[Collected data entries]
+++++

theorem cellAt_cellPuts (d : Byte) (l : List Host.Cell) (o x : Nat) (bs : List Byte) :
    cellAt d (cellPuts l o bs) x = if o ≤ x ∧ x < o + bs.length then bs.getD (x - o) 0 else cellAt d l x := by
  induction bs generalizing l o with
  | nil =>
    rw [if_neg (by simp only [List.length_nil]; omega)]
    rfl
  | cons b r ih =>
    rw [cellPuts, ih, cellAt_cellPut, List.length_cons]
    by_cases hx : x = o
    · subst hx
      rw [if_neg (by omega), if_pos rfl, if_pos (by omega), Nat.sub_self]
      rfl
    · rw [if_neg hx]
      refine ite_congr (propext (by omega)) (fun hin => ?_) fun _ => rfl
      rw [show x - o = x - (o + 1) + 1 by omega, List.getD_cons_succ]

theorem Block.byte_congr {b b' : Block} (hu : b'.uid = b.uid) (hk : b'.banks = b.banks) (hs : b'.scratch = b.scratch) (x : Nat) :
    b'.byte x = b.byte x := by rw [Block.byte, Block.byte, hu, hk, hs]

/-- A byte of the scratchpad reads as last written; every other byte as before. -/
theorem Block.byte_puts (b : Block) (o x : Nat) (bs : List Byte) :
    (b.puts o bs).byte x = if o ≤ x ∧ x < o + bs.length then bs.getD (x - o) 0 else b.byte x :=
  cellAt_cellPuts _ _ _ _ _

theorem Block.byte_puts_in (b : Block) (o : Nat) {bs : List Byte} {k : Nat} (h : k < bs.length) :
    (b.puts o bs).byte (o + k) = bs.getD k 0 := by
  rw [Block.byte_puts, if_pos (by omega), Nat.add_sub_cancel_left]

theorem Block.byte_puts_out (b : Block) {o x : Nat} {bs : List Byte} (h : x < o ∨ o + bs.length ≤ x) :
    (b.puts o bs).byte x = b.byte x := by
  rw [Block.byte_puts, if_neg (by omega)]

/-! ### Barrier objects -/

/-- An object is read from its 16 bytes alone. -/
theorem Block.obj_congr {b b' : Block} {o : Nat} (h : ∀ x, o ≤ x → x < o + 16 → b'.byte x = b.byte x) : b'.obj o = b.obj o := by
  have hr (k n : Nat) (hk : k + n ≤ 16) : b'.read (o + k) n = b.read (o + k) n :=
    leRead_congr fun i hi => h _ (by omega) (by omega)
  have h0 := hr 0 4 (by omega)
  rw [Nat.add_zero] at h0
  unfold Block.obj
  rw [h0, hr 4 4 (by omega), hr 8 4 (by omega), hr 12 4 (by omega)]

theorem Block.byte_setObj_out (b : Block) {o x : Nat} (v : BarObj) (h : x < o ∨ o + 16 ≤ x) : (b.setObj o v).byte x = b.byte x :=
  b.byte_puts_out (by simpa only [List.length_append, leBytes_length] using h)

/-- The fields of an object that its words hold whole. -/
def BarObj.Fits (x : BarObj) : Prop := x.parr < 2 ^ 16 ∧ x.earr < 2 ^ 16 ∧ x.ebytes < 2 ^ 32

theorem intBits_lt (w : Nat) (p : Int) : intBits w p < 2 ^ w := by
  have hpos : (0 : Int) < 2 ^ w := by positivity
  have hcast : ((2 ^ w : Nat) : Int) = 2 ^ w := by push_cast; rfl
  have := Int.emod_lt_of_pos p hpos
  unfold intBits
  omega

theorem intVal_signed (x : Nat) : intVal 32 true x = if 2 ^ 31 ≤ x then (x : Int) - 2 ^ 32 else (x : Int) := by
  rw [intVal, Bool.true_and]
  exact if_congr decide_eq_true_iff rfl rfl

theorem intVal_lt {x : Nat} (h : x < 2 ^ 32) : intVal 32 true x < 2 ^ 31 := by
  rw [intVal_signed]
  split <;> omega

theorem intVal_intBits {p : Int} (h : -2 ^ 31 ≤ p) (h' : p < 2 ^ 31) : intVal 32 true (intBits 32 p) = p := by
  rw [intVal_signed, intBits]
  split <;> omega

/-- The first word of an object gives back its phase and its count of arrivals. -/
theorem phaseWord_reads (p : Bool) {n : Nat} (h : n < 2 ^ 16) :
    decide (2 ^ 31 ≤ ((if p then 2 ^ 31 else 0) + n) % 2 ^ 32) = p ∧ ((if p then 2 ^ 31 else 0) + n) % 2 ^ 32 % 2 ^ 16 = n := by
  cases p with
  | false => exact ⟨decide_eq_false (by rw [if_neg Bool.false_ne_true]; omega), by rw [if_neg Bool.false_ne_true]; omega⟩
  | true => exact ⟨decide_eq_true (by rw [if_pos rfl]; omega), by rw [if_pos rfl]; omega⟩
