-- ==== Sys2Proof/Machine/Ops.lean ====
section
/-! DEFINITION. The named operations every meaning is written over: the addressed stores, the lanes,
the sets, notices, counters, the checked read of a bank word with all that follows a double error
(R35, R36), a lane's departure from RUNNING (R113), the end of a transfer (R174) and the Response
Queue. -/

namespace Sys2Proof.Machine

/-! ## Addressed stores -/

/-- The item an addressed store holds at an address; `d` is what an unlisted address holds. -/
def Memory.read {α : Type} (d : α) : List (Nat × α) → Nat → α
  | [], _ => d
  | (k, v) :: rest, a => if a = k then v else if a < k then d else Memory.read d rest a

/-- A write into an addressed store, in its one canonical form: addresses strictly rising, and no
entry equal to what an unlisted address holds. -/
def Memory.write {α : Type} [DecidableEq α] (d : α) : List (Nat × α) → Nat → α → List (Nat × α)
  | [], a, v => if v = d then [] else [(a, v)]
  | (k, w) :: rest, a, v =>
    if a < k then (if v = d then (k, w) :: rest else (a, v) :: (k, w) :: rest)
    else if a = k then (if v = d then rest else (a, v) :: rest)
    else (k, w) :: Memory.write d rest a v

/-- The canonical form of an addressed store. -/
def Memory.wf {α : Type} [DecidableEq α] (d : α) : List (Nat × α) → Bool
  | [] => true
  | (k, v) :: rest => decide (v ≠ d) && rest.all (fun e => decide (k < e.1)) && Memory.wf d rest

/-! ## Lanes -/

/-- What the part keeps for a lane. -/
def State.lane (s : State) : Lane → LaneState
  | .zero => s.lane0
  | .one => s.lane1

/-- Replace what the part keeps for a lane. -/
def State.setLane (s : State) (l : Lane) (x : LaneState) : State :=
  { s with
    lane0 := match l with
      | .zero => x
      | .one => s.lane0
    lane1 := match l with
      | .zero => s.lane1
      | .one => x }

/-- Change a lane's share of the Reference Conditioner. -/
def State.onReference (s : State) (l : Lane) (f : Reference → Reference) : State :=
  s.setLane l { s.lane l with reference := f (s.lane l).reference }

/-- Change a lane's selection state. -/
def State.onSelection (s : State) (l : Lane) (f : Selection → Selection) : State :=
  s.setLane l { s.lane l with selection := f (s.lane l).selection }

/-- Change a lane's filter state. -/
def State.onFilter (s : State) (l : Lane) (f : Filter → Filter) : State :=
  s.setLane l { s.lane l with filter := f (s.lane l).filter }

/-- Change a lane's adaptation state. -/
def State.onAdapt (s : State) (l : Lane) (f : Adaptation → Adaptation) : State :=
  s.setLane l { s.lane l with adapt := f (s.lane l).adapt }

/-- Change a lane's campaign record. -/
def State.onCampaign (s : State) (l : Lane) (f : Campaign → Campaign) : State :=
  s.setLane l { s.lane l with campaign := f (s.lane l).campaign }

/-- Change a lane's Lane Controller state. -/
def State.onControl (s : State) (l : Lane) (f : Control → Control) : State :=
  s.setLane l { s.lane l with control := f (s.lane l).control }

/-- Change a lane's counters. -/
def State.onCounters (s : State) (l : Lane) (f : LaneCounters → LaneCounters) : State :=
  s.setLane l { s.lane l with counters := f (s.lane l).counters }

/-! ## Sets -/

/-- The record of a set. -/
def State.record (s : State) (n : SetNo) : SetRecord := s.bank.records[n.val]

/-- Change the record of a set. -/
def State.onRecord (s : State) (n : SetNo) (f : SetRecord → SetRecord) : State :=
  { s with bank := { s.bank with records := s.bank.records.set n.val (f s.bank.records[n.val]) } }

/-- Make a set's state the given one. -/
def State.setSetState (s : State) (n : SetNo) (st : SetState) : State :=
  s.onRecord n fun r => { r with state := st }

/-- Word `w` of set `n` is at BANK address n × 64 + w (R21). -/
def wordAddr (n : SetNo) (w : Nat) : Nat := n.val * Config.setStride + w

/-- The stored word at word `w` of set `n`. -/
def State.cell (s : State) (n : SetNo) (w : Nat) : Cell := Memory.read Cell.zero s.bank.words (wordAddr n w)

/-- Replace the stored word at word `w` of set `n`. -/
def State.putCell (s : State) (n : SetNo) (w : Nat) (c : Cell) : State :=
  { s with bank := { s.bank with words := Memory.write Cell.zero s.bank.words (wordAddr n w) c } }

/-- A write of a bank word replaces its whole value and its check information (R21). -/
def State.writeWord (s : State) (n : SetNo) (w : Nat) (v : Word) : State :=
  s.putCell n w { value := v, flipped := [] }

/-- Writes of consecutive words of a set, from word `w` on. -/
def State.writeWords (s : State) (n : SetNo) (w : Nat) : List Word → State
  | [] => s
  | v :: vs => (s.writeWord n w v).writeWords n (w + 1) vs

/-! ## Notices (R178, R179) -/

/-- Two notices are equal when kind, lane and detail all are. -/
def Notice.matches (r : Notice) (kind : NoticeKind) (lane : Option Lane) (detail : Nat) : Bool :=
  decide (r.kind = kind) && decide (r.lane = lane) && decide (r.detail = detail)

/-- A merge raises the matched record's repeat count, up to 255 (R178). -/
def Notice.merged (r : Notice) : Notice := { r with repeats := min Config.repeatMax (r.repeats + 1) }

/-- A notice reaches the queue: it merges into an equal record, or is appended while the queue holds
fewer than 16 records (R178), or is dropped and counted as lost (R179). -/
def NoticeQueue.add (q : NoticeQueue) (kind : NoticeKind) (lane : Option Lane) (detail : Nat) : NoticeQueue :=
  if q.records.any (·.matches kind lane detail) then
    { q with records := q.records.map fun r => if r.matches kind lane detail then r.merged else r }
  else if q.records.length < Config.noticeRoom then
    { q with records := q.records ++ [{ kind := kind, lane := lane, detail := detail, repeats := 1 }] }
  else { q with lost := min Config.repeatMax (q.lost + 1) }

/-- A block queues a notice. -/
def State.notify (s : State) (kind : NoticeKind) (lane : Option Lane) (detail : Nat) : State :=
  { s with notices := s.notices.add kind lane detail }

/-! ## The end of a transfer and the loss of a current set -/

/-- Every transfer hold returns to NONE. The Transfer Engine is the one block that sets holds and it
runs one transfer at a time, so these are the holds that the transfer had set (R33, R174; log entry 13, DEDUCED). -/
def State.releaseHolds (s : State) : State :=
  { s with bank := { s.bank with records := s.bank.records.map fun r => { r with hold := .none } } }

/-- A header word brought into its range at a commit (R25); words 7 and above 9 are not header fields
with a range. -/
def clampHeader (w : Nat) (v : Word) : Word :=
  match w with
  | 0 => signedWord (clampInt 0 32 v.toInt)
  | 1 => signedWord (clampInt 0 8 v.toInt)
  | 2 => signedWord (clampInt 0 15 v.toInt)
  | 3 => signedWord (clampInt 0 32767 v.toInt)
  | 4 => signedWord (clampInt 0 15 v.toInt)
  | 5 => signedWord (clampInt 0 15 v.toInt)
  | 6 => signedWord (clampInt 0 15 v.toInt)
  | 8 => signedWord (clampInt 0 32767 v.toInt)
  | 9 => signedWord (clampInt 1 32767 v.toInt)
  | _ => v

/-- A set word after the commit clamping: a header word in its range, a tap within ±WL, with WL as
clamped (R25). -/
def commitClamp (limit : Word) (w : Nat) (v : Word) : Word :=
  if w < Config.firstTap then clampHeader w v
  else signedWord (clampSym (clampHeader 8 limit).toInt v.toInt)

/-- The commit clamping of a set's stored words, written back (R25). -/
def State.clampSet (s : State) (n : SetNo) : State :=
  s.writeWords n 0 ((List.range Config.setWords).map fun w => commitClamp (s.cell n 8).value w (s.cell n w).value)

/-- A COPY destination that has received its 50 words: clamped, unfrozen and READY (R29, R174). -/
def State.completeCopy (s : State) (d : SetNo) : State :=
  (s.clampSet d).onRecord d fun r => { r with state := .ready, frozen := false }

/-- The bank's part of a COPY that ends COMPLETE (R174, step 2). -/
def State.finishCopy (s : State) (outcome : TransferOutcome) : State :=
  match s.transfer.mode, outcome, s.transfer.destination with
  | .copy, .complete, some d => s.completeCopy d
  | _, _, _ => s

/-- A transfer ends with an outcome: holds released, a completed COPY finished, the record DONE with its
outcome, TRANSFER DONE queued (R174). -/
def State.endTransfer (s : State) (outcome : TransferOutcome) : State :=
  let s1 := s.releaseHolds.finishCopy outcome
  ({ s1 with transfer := { s1.transfer with state := .done, outcome := some outcome } }).notify
    .transferDone none outcome.code

/-- A lane comes to have no current set: no route, held correction 0, shadow discarded, divergence
count 0 (R51, R58, R90). -/
def State.dropCurrent (s : State) (l : Lane) : State :=
  ((s.onSelection l fun x => { x with current := none, route := .none }).onFilter l
    fun x => { x with held := 0 }).onAdapt l fun x => { x with shadow := none, divergence := 0 }

/-- A lane loses the named set if it is the lane's current set. -/
def State.dropCurrentIf (s : State) (n : SetNo) (l : Lane) : State :=
  if (s.lane l).selection.current = some n then s.dropCurrent l else s

/-- A waiting transfer learns that its source is QUARANTINED: a DUMP becomes ACTIVE, a COPY ends
NOT READY (R168). The change comes with the failing read itself, so a COPY's TRANSFER DONE is queued ahead of the
notices of the words that a COMMIT or READ goes on to read; no rule orders them (log entry 12, DEDUCED). -/
def State.sourceQuarantined (s : State) (n : SetNo) : State :=
  if s.transfer.state = .waiting ∧ s.transfer.current = some n then
    if s.transfer.mode = .copy then s.endTransfer .notReady
    else { s with transfer := { s.transfer with state := .active } }
  else s

/-- A waiting transfer learns that its source has become READY (R168). -/
def State.sourceReady (s : State) (n : SetNo) : State :=
  if s.transfer.state = .waiting ∧ s.transfer.current = some n then
    { s with transfer := { s.transfer with state := .active } }
  else s

/-- A set becomes QUARANTINED: the notice is queued, a lane whose current set it was loses it, and a
transfer waiting on it learns of it, its notice after the set's (R36, R51, R168; log entry 12, DEDUCED). -/
def State.quarantine (s : State) (n : SetNo) : State :=
  (((s.setSetState n .quarantined).notify .setQuarantined none n.val).dropCurrentIf n .zero
    |>.dropCurrentIf n .one).sourceQuarantined n

/-! ## The checked read of a bank word (R35, R36) -/

/-- A single error: the corrected value is written back, counted and reported (R35). -/
def State.correctWord (s : State) (n : SetNo) (w : Nat) (v : Word) : State :=
  let s1 := s.writeWord n w v
  ({ s1 with counters := { s1.counters with storageCorrection := raised s1.counters.storageCorrection 1 } }).notify
    .storageCorrected none n.val

/-- A double error: counted; a LOADING, READY or LIVE set is quarantined, a QUARANTINED set stays so and
is reported again, a FREE set is left as it is (R36). -/
def State.doubleError (s : State) (n : SetNo) : State :=
  let s1 := { s with counters := { s.counters with storageError := raised s.counters.storageError 1 } }
  match (s.record n).state with
  | .free => s1
  | .quarantined => s1.notify .setQuarantined none n.val
  | _ => s1.quarantine n

/-- A checked read of one word: the state it leaves, and the value read unless a double error was found. -/
def State.readWord (s : State) (n : SetNo) (w : Nat) : State × Option Word :=
  match (s.cell n w).finding with
  | .clean v => (s, some v)
  | .single v => (s.correctWord n w v, some v)
  | .double => (s.doubleError n, none)

/-- Checked reads of words of a set in order, stopping at the first double error (R61, R76, R89). -/
def State.readUntilDouble (s : State) (n : SetNo) : List Nat → State × Option (List Word)
  | [] => (s, some [])
  | w :: ws =>
    match s.readWord n w with
    | (s1, none) => (s1, none)
    | (s1, some v) =>
      match s1.readUntilDouble n ws with
      | (s2, none) => (s2, none)
      | (s2, some vs) => (s2, some (v :: vs))

/-- Checked reads of words of a set in order, going on past double errors (R24, R154). -/
def State.readAll (s : State) (n : SetNo) : List Nat → State × List (Option Word)
  | [] => (s, [])
  | w :: ws =>
    let (s1, v) := s.readWord n w
    let (s2, vs) := s1.readAll n ws
    (s2, v :: vs)

/-! ## A lane's departure from RUNNING (R113) -/

/-- A lane's current set, if LIVE, becomes READY, and the lane has no current set (R27, R52). -/
def State.releaseCurrent (s : State) (l : Lane) : State :=
  let s1 : State :=
    match (s.lane l).selection.current with
    | some n => if (s.record n).state = .live then s.setSetState n .ready else s
    | none => s
  s1.dropCurrent l

/-- An open adaptation window is cancelled (R88). -/
def State.cancelWindow (s : State) (l : Lane) : State :=
  if 0 < (s.lane l).adapt.window then
    (s.onAdapt l fun x => { x with window := 0 }).notify .windowDone (some l) 1
  else s

/-- A RUNNING campaign is aborted, with the detail that names the cause (R106, R107). -/
def State.abortCampaign (s : State) (l : Lane) (detail : Nat) : State :=
  if (s.lane l).campaign.state = .running then
    (s.onCampaign l fun x => { x with state := .aborted }).notify .probeAborted (some l) detail
  else s

/-- The consequences of leaving RUNNING, the notice of the cause apart: current set released, held
correction and saturation run 0, shadow discarded, window closed, campaign aborted (R113). The lane
then takes the state its cause gives. -/
def State.leaveRunning (s : State) (l : Lane) (detail : Nat) (next : LaneMode) : State :=
  ((((s.releaseCurrent l).onFilter l fun x => { x with saturationRun := 0 }).cancelWindow l).abortCampaign
    l detail).onControl l fun x => { x with mode := next }

/-! ## The Response Queue (R156 to R159) -/

/-- The free room of the Response Queue (R145). -/
def State.freeRoom (s : State) : Nat := Config.responseRoom - s.responses.length

/-- The transfer words standing in the Response Queue. -/
def State.transferWords (s : State) : Nat := (s.responses.filter fun q => q.source == .transfer).length

/-- The Response Queue admits one more transfer word (R158). -/
def State.admitsTransferWord (s : State) : Bool :=
  decide (s.transferWords + 1 ≤ Config.transferRoom) && decide (s.responses.length + 1 ≤ Config.responseRoom)

/-- Words join the tail of the Response Queue from a source. -/
def State.enqueue (s : State) (src : Source) (words : List Word) : State :=
  { s with responses := s.responses ++ words.map fun w => { source := src, word := w } }

/-- A command's answer: its result and its data words. -/
structure Reply where
  result : Result
  words : List Word
  deriving DecidableEq, Repr

/-- An answer of a result and no data words. -/
def Reply.bare (r : Result) : Reply := ⟨r, []⟩

/-- A command's response header and its data words enter the queue together (R159). -/
def State.respond (s : State) (code : BitVec 6) (r : Reply) : State :=
  s.enqueue .command (responseHeader code r.result r.words.length :: r.words)

/-! ## Data words at their owners -/

/-- What becomes of a data word at the owner of the addressed item (R151, R152). -/
inductive WriteOutcome where
  | stored
  | clamped
  | refused (reason : Result)
  deriving DecidableEq, Repr

/-- The outcome of a numeric word: stored as written, or clamped (R8, R124, R152). -/
def WriteOutcome.ofClamp (written kept : Nat) : WriteOutcome := if written = kept then .stored else .clamped

end Sys2Proof.Machine
end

+++++

→ **YOUR OBJECTIVE**: Look above for the line with "(R178, R179) -/"; retype exactly that line, every line after it up to the line with "runs one transfer", and that line too, nothing else.

→ **SOLUTION BELOW**:
/-! ## Notices (R178, R179) -/

/-- Two notices are equal when kind, lane and detail all are. -/
def Notice.matches (r : Notice) (kind : NoticeKind) (lane : Option Lane) (detail : Nat) : Bool :=
  decide (r.kind = kind) && decide (r.lane = lane) && decide (r.detail = detail)

/-- A merge raises the matched record's repeat count, up to 255 (R178). -/
def Notice.merged (r : Notice) : Notice := { r with repeats := min Config.repeatMax (r.repeats + 1) }

/-- A notice reaches the queue: it merges into an equal record, or is appended while the queue holds
fewer than 16 records (R178), or is dropped and counted as lost (R179). -/
def NoticeQueue.add (q : NoticeQueue) (kind : NoticeKind) (lane : Option Lane) (detail : Nat) : NoticeQueue :=
  if q.records.any (·.matches kind lane detail) then
    { q with records := q.records.map fun r => if r.matches kind lane detail then r.merged else r }
  else if q.records.length < Config.noticeRoom then
    { q with records := q.records ++ [{ kind := kind, lane := lane, detail := detail, repeats := 1 }] }
  else { q with lost := min Config.repeatMax (q.lost + 1) }

/-- A block queues a notice. -/
def State.notify (s : State) (kind : NoticeKind) (lane : Option Lane) (detail : Nat) : State :=
  { s with notices := s.notices.add kind lane detail }

/-! ## The end of a transfer and the loss of a current set -/

/-- Every transfer hold returns to NONE. The Transfer Engine is the one block that sets holds and it
runs one transfer at a time, so these are the holds that the transfer had set (R33, R174; log entry 13, DEDUCED). -/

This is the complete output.